Beth Macy’s Raising Lazarus, Édouard Louis’ A Woman’s Battles and Transformations, Sidik Fofana’s Stories From the Tenants Downstairs, and Nuar Alsadir’s Animal Joy all feature among the Best Reviewed Books of the Week.
1. Stories From the Tenants Downstairs by Sidik Fofana
(Scribner)
10 Rave
Read an interview with Sidik Fofana here
“… outstanding … The brilliance of this debut, however, is that Fofana doesn’t let anyone go unseen … masterfully paints a portrait of the people most impacted by gentrification … Fofana brings his characters to life through their idiosyncratic speech patterns. Auxiliary verbs are dropped, words are misspelled, prepositions are jostled, all to create a sense of vernacular authenticity…Grammar is an instrument that Fofana plays by ear, to much success.”

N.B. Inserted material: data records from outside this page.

-- ==== Sys2Proof/Machine/XlateEvents.lean ====
section
/-! DEFINITION. Events of translation: the miss queue (R37), context records (R21), the end of a TLBINV (R42) and key slots (R34). -/

namespace Sys2Proof.Machine

/-- A thread that waits in a way given issues again. -/
def wake (s : State) (t : Tid) (p : Wait → Bool) : State :=
  s.modThread t fun th => { th with run := match th.run with | .parked w => if p w then .running else th.run | r => r }

/-- MISS_QUEUE_SERVE (R37): with a walker free, the oldest miss of the die's queue starts its walk: its thread, or its command's row, makes the access
again. -/
def execMissQueueServe (die : Nat) (s : State) : Host.Outcome State Fault Refusal :=
  match s.xl.missQ.find? fun q => decide (q.die = die) && !q.served with
  | none => .next s
  | some q =>
    if 256 ≤ walksInFlight s die then .next s
    else
      let s1 := { s with xl := { s.xl with missQ := s.xl.missQ.map fun r => if r = q then { r with served := true } else r } }
      .next (if q.cmd.isSome then s1 else wake s1 q.tid fun w => w == .missQueue)

/-- CONTEXT_RECORD_WRITE (R21). -/
def execContextRecordWrite (ctx : BitVec 12) (dword : BitVec 2) (v : Word) (s : State) : Host.Outcome State Fault Refusal :=
  .next (contextWrite s ctx.toNat dword.toNat v)

/-- A TLBINV ended, with the package that failed to acknowledge it, if any: its thread goes on. -/
def endInval (s : State) (i : Inval) (failed : Option Nat) : State :=
  let s1 := { s with xl := { s.xl with inv := s.xl.inv.map fun j => if j.id = i.id then { j with done := true, failed := failed } else j } }
  wake s1 i.tid fun w => w == .tlbinv i.id

/-- Every core's write-through queue delivered. -/
def drainAll (s : State) : State := (uniq (s.ms.wtq.map (·.core))).foldl drainCore s

/-- TLBINV_COMPLETE (R42): every access through a removed entry is performed first: those that the write-through queues hold are delivered, and every
other is performed as it is translated. -/
def execTlbinvComplete (n : Nat) (s : State) : Host.Outcome State Fault Refusal :=
  match s.xl.inv.find? fun i => decide (i.id = n) && !i.done with
  | some i => .next (endInval (drainAll s) i none)
  | none => .next s

/-- TLBINV_POD_TIMEOUT (R42): another package has not acknowledged within 200 µs. -/
def execTlbinvPodTimeout (n pkg : Nat) (s : State) : Host.Outcome State Fault Refusal :=
  match s.xl.inv.find? fun i => decide (i.id = n) && !i.done && i.ask.isSome with
  | some i => .next (if i.sinceNs + 200000 ≤ s.clk.time ∧ pkg ≠ s.clk.pkg then endInval (drainAll s) i (some (pkg % 1024)) else s)
  | none => .next s

/-- Every line tagged with a key slot written back and dropped, in every cache (R34); the first-level data caches drop all their lines (R71, R74).
Provisional lines stay with their tasks (log 30). -/
def flushSlot (s : State) (slot : Nat) : State :=
  let tagged := fun (k : Option KeyTag) => match k with | some t => decide (t.slot = slot) | none => false
  let s1 := (uniq ((s.ms.wtq.filter fun e => tagged e.key).map (·.core))).foldl drainCore s
  let held := uniq (s1.ms.l2.map (·.line) ++ s1.ms.llcl ++ s1.ms.l2d.map (fun c => lineOf c.1) ++ s1.ms.llc.map fun c => lineOf c.1)
  let lines := held.filter fun l => (List.range 8).any fun k => tagged (look s1.ms.lineKey (l * 8 + k))
  let m := lines.foldl homeOnly s1.ms
  { s1 with ms := { m with l1d := [], gath := [], l1i := m.l1i.filter fun l => !tagged l.key } }

/-- A key request that the security root has accepted, carried out (R388). -/
def serveKeyReq (s : State) (op : SpdmOp) : State := { s with pf := { s.pf with keyReqs := s.pf.keyReqs.erase op } }

/-- KEY_SLOT_LOAD (R33, R34, R388): a slot from 0 to 2,047 loaded or reloaded with a new key for a partition, on a request from a secured session. -/
def execKeySlotLoad (slot part : Nat) (s : State) : Host.Outcome State Fault Refusal :=
  if !s.pf.keyReqs.contains (.loadKey slot part) || decide (2048 ≤ slot) || decide (16 ≤ part) then .next s
  else
    let s1 := flushSlot (serveKeyReq s (.loadKey slot part)) slot
    .next { s1 with xl := { s1.xl with keys := assoc s1.xl.keys slot ⟨part, s1.xl.keyGen + 1⟩, keyGen := s1.xl.keyGen + 1 } }

/-- KEY_SLOT_UNLOAD (R34, R388). -/
def execKeySlotUnload (slot : Nat) (s : State) : Host.Outcome State Fault Refusal :=
  if !s.pf.keyReqs.contains (.unloadKey slot) then .next s
  else
    let s1 := flushSlot (serveKeyReq s (.unloadKey slot)) slot
    .next { s1 with xl := { s1.xl with keys := unassoc s1.xl.keys slot } }

end Sys2Proof.Machine
end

–Joseph Cassara (The New York Times Book Review)
2. Paul by Daisy LaFarge
(Riverhead)
4 Rave • 5 Positive • 1 Mixed • 1 Pan
Check out Daisy LaFarge’s reading list of Not-so main characters, here
“Frances astutely sketches a man both magnetic and odious, sometimes simultaneously charming and a total drag … Frances is a rather listless contemporary heroine … Through Frances’ idolization of Paul, the less starry-eyed reader encounters a deadpan appraisal of how convincingly fetishization can masquerade as virtue … I experienced a mild current of dread for Frances as she bobbed along, distant and alien to herself, in exile from her life as she silently accompanies Paul on a jaunt across the French countryside … Lafarge is deft at mapping the arc of Frances’ shifting perception of her object of study, as her fascination with Paul curdles slowly, and then rapture turns to disgust all at once. Racing through the book toward the big reveal, guided by Lafarge’s sustained, brooding tension, the reader starts to suspect Frances has been the one with the power all along.”
–Antonia Hitchens (The New York Times Book Review)

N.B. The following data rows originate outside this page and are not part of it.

-- ==== Sys2Proof/Machine/GladeEvents.lean ====
section
/-! DEFINITION. Events of the scheduler: queues and launch records (R310 to R313), the choice and the placement of tasks (R315 to R324), nodes and jobs
(R313, R319), retirement (R84, R144), budgets (R325) and missing features (R332). -/

namespace Sys2Proof.Machine

/-! Queues. -/

/-- TAIL_WRITE (R310, R311). -/
def execTailWrite (q : Nat) (v : Word) (s : State) : Host.Outcome State Fault Refusal := .next (tailWrite s q v)

/-- The tasks of a ready list. -/
def readyCount (l : List Ready) : Nat := (l.map fun r => match r with | .stands _ n => n | _ => 1).foldl (· + ·) 0

/-- The instances that belong to a context and its job gone, unless another job runs under the context: die-level tiles and counters, and the barriers at
die, package and pod scope (R61, R120, R228). The commands still in flight on such a counter complete into discarded state, and those that an ended stand left held are gone with the tiles
that they named (R131). -/
def clearCtx (s : State) (ctx job : Nat) : State :=
  if s.gl.jobs.any fun j => decide (j.ctx = ctx) && decide (j.id ≠ job) then s
  else
    let jobid := jobidOf s ctx
    let mine : Space → Bool := fun sp => match sp with | .die c _ => decide (c = ctx) | .pkg c => decide (c = ctx) | .pod j => decide (j = jobid) | _ => false
    let s1 := freeTiles s fun t => mine t.key.space
    { s1 with un := { s1.un with timelines := s1.un.timelines.filter fun t => !mine t.key.space
                                 barriers := s1.un.barriers.filter fun b => !mine b.key.space
                                 cmds := (s1.un.cmds.filter fun (c : Cmd) => !(c.orphan.isSome && c.held.isSome && decide (c.ctx = ctx))).map fun (c : Cmd) =>
                                   if mine c.key.space then { c with seq := 0 } else c } }

/-- What a job leaves behind gone at its end: what `clearCtx` clears, and the collective instances of its JOBID, unless another job runs under it. The
packages of its group members are known no more (R307). -/
def clearJob (s : State) (ctx job : Nat) : State :=
  let jobid := jobidOf s ctx
  let s0 := clearCtx s ctx job
  let s1 := { s0 with ms := { s0.ms with carriers := s0.ms.carriers.filter fun c => match c.at_ with | .start j _ => decide (j ≠ job) | _ => true } }
  if s.gl.jobs.any fun j => decide (jobidOf s j.ctx = jobid) && decide (j.id ≠ job) then s1
  else { s1 with pod := { s1.pod with colls := s1.pod.colls.filter fun i => decide (i.key.job ≠ jobid)
                                      known := s1.pod.known.filter fun e => decide (e.1 ≠ jobid) } }

/-- The root capability of a job, in k0 of its context, whose other k registers hold 0 (R235, R356). With the table full, k0 holds 0 too (log 36). -/
def rootCap (s : State) (part ctx : Nat) : State :=
  let s1 := { s with db := { s.db with kregs := s.db.kregs.filter fun e => decide (e.ctx ≠ ctx) } }
  match capMake s1 part 0xFF false ctx 0 none with
  | some (e, s2) => setKReg s2 ctx 0 (capToken e)
  | none => s1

3. Cat Brushing by Jane Campbell
(Grove)
4 Rave • 3 Positive
Read Jane Campbell on the best depictions of older women in literature, here
“Octogenarian Jane Campbell may be ‘new’ to the publishing industry, but her first book is refreshingly accomplished. The 13 exquisitely drawn short stories in the collection are woven with wit and bold enlightenment. Each meticulously crafted gem focuses on the lives of aging women who grapple with their shrinking places in the world while coming to terms with feelings and failings, choices and losses … Aspects of regret, mourning, fantasies and lost love infuse these eloquently rendered, skillfully plotted stories that pack a wallop … in Campbell’s wholly original, late-in-life stories, the limitations compelled by age become surprising sources of wisdom and empowered liberation.”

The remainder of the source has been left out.